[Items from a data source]
========================

/-! Addresses of the AVS block. -/
abbrev Reg.AVS_CFG : Nat := 0x170000
abbrev Reg.AVS_CFG2 : Nat := 0x170004
abbrev Reg.AVS_STATUS : Nat := 0x170008
abbrev Reg.AVS_AGE : Nat := 0x17000C
abbrev Reg.AVS_MARGIN : Nat := 0x170010
abbrev Reg.AVS_PROC : Nat := 0x170014
abbrev Reg.AVS_TARGET : Nat := 0x170018
abbrev Reg.AVS_STEPS : Nat := 0x170100
abbrev Reg.AVS_NACK : Nat := 0x170104
abbrev Reg.AVS_RAISES : Nat := 0x170108

/-! Addresses of the USB block. -/
abbrev Reg.USB_CFG : Nat := 0x180000
abbrev Reg.USB_STATUS : Nat := 0x180004
abbrev Reg.USB_VID_PID : Nat := 0x180008
abbrev Reg.USB_MF_CFG : Nat := 0x18000C
abbrev Reg.USB_MF_SESSION : Nat := 0x180010
def Reg.USB_OC_EVENTS (i : Nat) : Nat := 0x180100 + i * 0x4
abbrev Reg.USB_CTL_RESET_ABORT : Nat := 0x180110
abbrev Reg.USB_RESUME_COLLIDE : Nat := 0x180114
abbrev Reg.USB_RWAKE : Nat := 0x180118
abbrev Reg.USB_SESSIONS : Nat := 0x18011C
abbrev Reg.USB_MF_REFUSED : Nat := 0x180120
abbrev Reg.USB_NYET : Nat := 0x180124
abbrev Reg.USB_MF_REQ_LO : Nat := 0x180128
abbrev Reg.USB_MF_REQ_HI : Nat := 0x18012C

/-! Addresses of the PD block. -/
abbrev Reg.PD_CFG : Nat := 0x190000
def Reg.PD_PORT_CFG (i : Nat) : Nat := 0x190100 + i * 0x80
def Reg.PD_PORT_STATUS (i : Nat) : Nat := 0x190104 + i * 0x80
def Reg.PD_VBUS (i : Nat) : Nat := 0x190108 + i * 0x80
def Reg.PD_CONTRACT (i : Nat) : Nat := 0x19010C + i * 0x80
def Reg.PD_SRC_PDO (i j : Nat) : Nat := 0x190110 + i * 0x80 + j * 0x4
def Reg.PD_HARD_RESET (i : Nat) : Nat := 0x190140 + i * 0x80
def Reg.PD_SOFT_RESET (i : Nat) : Nat := 0x190144 + i * 0x80
def Reg.PD_MSG_FAIL (i : Nat) : Nat := 0x190148 + i * 0x80
def Reg.PD_NOT_SUPP (i : Nat) : Nat := 0x19014C + i * 0x80
def Reg.PD_XITION_ABORT (i : Nat) : Nat := 0x190150 + i * 0x80
def Reg.PD_XITION_FAIL (i : Nat) : Nat := 0x190154 + i * 0x80
def Reg.PD_PRS (i : Nat) : Nat := 0x190158 + i * 0x80
def Reg.PD_PRS_REJECT (i : Nat) : Nat := 0x19015C + i * 0x80
def Reg.PD_PRS_ABORT (i : Nat) : Nat := 0x190160 + i * 0x80
def Reg.PD_OC (i : Nat) : Nat := 0x190164 + i * 0x80
def Reg.PD_DISCH_FAULT (i : Nat) : Nat := 0x190168 + i * 0x80

/-! Addresses of the MON block. -/
abbrev Reg.MON_CFG : Nat := 0x1A0000
abbrev Reg.MON_STATUS : Nat := 0x1A0004
def Reg.MON_READ (i : Nat) : Nat := 0x1A0100 + i * 0x4
def Reg.MON_TH (i : Nat) : Nat := 0x1A0400 + i * 0x4
abbrev Reg.MON_WARN_EVENTS : Nat := 0x1A0800
abbrev Reg.MON_CRIT_EVENTS : Nat := 0x1A0804
abbrev Reg.MON_CUTOFFS : Nat := 0x1A0808

/-! Addresses of the CNT block. -/
abbrev Reg.CNT_SNAP_CMD : Nat := 0x1B0000
abbrev Reg.CNT_SNAP_STATUS : Nat := 0x1B0004
abbrev Reg.CNT_SNAP_BEAT_LO : Nat := 0x1B0008
abbrev Reg.CNT_SNAP_BEAT_HI : Nat := 0x1B000C
abbrev Reg.CNT_SNAP_REFUSED : Nat := 0x1B0010

/-! Addresses of the LOG block. -/
abbrev Reg.LOG_STATUS : Nat := 0x1C0000
abbrev Reg.LOG_SEQ : Nat := 0x1C0004
abbrev Reg.LOG_RD_ADDR : Nat := 0x1C0008
def Reg.LOG_RD (i : Nat) : Nat := 0x1C0010 + i * 0x4
abbrev Reg.LOG_PUT0 : Nat := 0x1C0040
def Reg.LOG_PUT1 (i : Nat) : Nat := 0x1C0044 + i * 0x4
abbrev Reg.LOG_PUT_CMD : Nat := 0x1C0050
abbrev Reg.LOG_RECORDS : Nat := 0x1C0100
abbrev Reg.LOG_LOST : Nat := 0x1C0104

========================

# What the task requires
All of the data above needs to be retyped exactly, with each line as it stands.

# Response
/-! Addresses of the AVS block. -/
abbrev Reg.AVS_CFG : Nat := 0x170000
abbrev Reg.AVS_CFG2 : Nat := 0x170004
abbrev Reg.AVS_STATUS : Nat := 0x170008
abbrev Reg.AVS_AGE : Nat := 0x17000C
abbrev Reg.AVS_MARGIN : Nat := 0x170010
abbrev Reg.AVS_PROC : Nat := 0x170014
abbrev Reg.AVS_TARGET : Nat := 0x170018
abbrev Reg.AVS_STEPS : Nat := 0x170100
abbrev Reg.AVS_NACK : Nat := 0x170104
abbrev Reg.AVS_RAISES : Nat := 0x170108

/-! Addresses of the USB block. -/
abbrev Reg.USB_CFG : Nat := 0x180000
abbrev Reg.USB_STATUS : Nat := 0x180004
abbrev Reg.USB_VID_PID : Nat := 0x180008
abbrev Reg.USB_MF_CFG : Nat := 0x18000C
abbrev Reg.USB_MF_SESSION : Nat := 0x180010
def Reg.USB_OC_EVENTS (i : Nat) : Nat := 0x180100 + i * 0x4
abbrev Reg.USB_CTL_RESET_ABORT : Nat := 0x180110
abbrev Reg.USB_RESUME_COLLIDE : Nat := 0x180114
abbrev Reg.USB_RWAKE : Nat := 0x180118
abbrev Reg.USB_SESSIONS : Nat := 0x18011C
abbrev Reg.USB_MF_REFUSED : Nat := 0x180120
abbrev Reg.USB_NYET : Nat := 0x180124
abbrev Reg.USB_MF_REQ_LO : Nat := 0x180128
abbrev Reg.USB_MF_REQ_HI : Nat := 0x18012C

/-! Addresses of the PD block. -/
abbrev Reg.PD_CFG : Nat := 0x190000
def Reg.PD_PORT_CFG (i : Nat) : Nat := 0x190100 + i * 0x80
def Reg.PD_PORT_STATUS (i : Nat) : Nat := 0x190104 + i * 0x80
def Reg.PD_VBUS (i : Nat) : Nat := 0x190108 + i * 0x80
def Reg.PD_CONTRACT (i : Nat) : Nat := 0x19010C + i * 0x80
def Reg.PD_SRC_PDO (i j : Nat) : Nat := 0x190110 + i * 0x80 + j * 0x4
def Reg.PD_HARD_RESET (i : Nat) : Nat := 0x190140 + i * 0x80
def Reg.PD_SOFT_RESET (i : Nat) : Nat := 0x190144 + i * 0x80
def Reg.PD_MSG_FAIL (i : Nat) : Nat := 0x190148 + i * 0x80
def Reg.PD_NOT_SUPP (i : Nat) : Nat := 0x19014C + i * 0x80
def Reg.PD_XITION_ABORT (i : Nat) : Nat := 0x190150 + i * 0x80
def Reg.PD_XITION_FAIL (i : Nat) : Nat := 0x190154 + i * 0x80
def Reg.PD_PRS (i : Nat) : Nat := 0x190158 + i * 0x80
def Reg.PD_PRS_REJECT (i : Nat) : Nat := 0x19015C + i * 0x80
def Reg.PD_PRS_ABORT (i : Nat) : Nat := 0x190160 + i * 0x80
def Reg.PD_OC (i : Nat) : Nat := 0x190164 + i * 0x80
def Reg.PD_DISCH_FAULT (i : Nat) : Nat := 0x190168 + i * 0x80

/-! Addresses of the MON block. -/
abbrev Reg.MON_CFG : Nat := 0x1A0000
abbrev Reg.MON_STATUS : Nat := 0x1A0004
def Reg.MON_READ (i : Nat) : Nat := 0x1A0100 + i * 0x4
def Reg.MON_TH (i : Nat) : Nat := 0x1A0400 + i * 0x4
abbrev Reg.MON_WARN_EVENTS : Nat := 0x1A0800
abbrev Reg.MON_CRIT_EVENTS : Nat := 0x1A0804
abbrev Reg.MON_CUTOFFS : Nat := 0x1A0808

/-! Addresses of the CNT block. -/
abbrev Reg.CNT_SNAP_CMD : Nat := 0x1B0000
abbrev Reg.CNT_SNAP_STATUS : Nat := 0x1B0004
abbrev Reg.CNT_SNAP_BEAT_LO : Nat := 0x1B0008
abbrev Reg.CNT_SNAP_BEAT_HI : Nat := 0x1B000C
abbrev Reg.CNT_SNAP_REFUSED : Nat := 0x1B0010

/-! Addresses of the LOG block. -/
abbrev Reg.LOG_STATUS : Nat := 0x1C0000
abbrev Reg.LOG_SEQ : Nat := 0x1C0004
abbrev Reg.LOG_RD_ADDR : Nat := 0x1C0008
def Reg.LOG_RD (i : Nat) : Nat := 0x1C0010 + i * 0x4
abbrev Reg.LOG_PUT0 : Nat := 0x1C0040
def Reg.LOG_PUT1 (i : Nat) : Nat := 0x1C0044 + i * 0x4
abbrev Reg.LOG_PUT_CMD : Nat := 0x1C0050
abbrev Reg.LOG_RECORDS : Nat := 0x1C0100
abbrev Reg.LOG_LOST : Nat := 0x1C0104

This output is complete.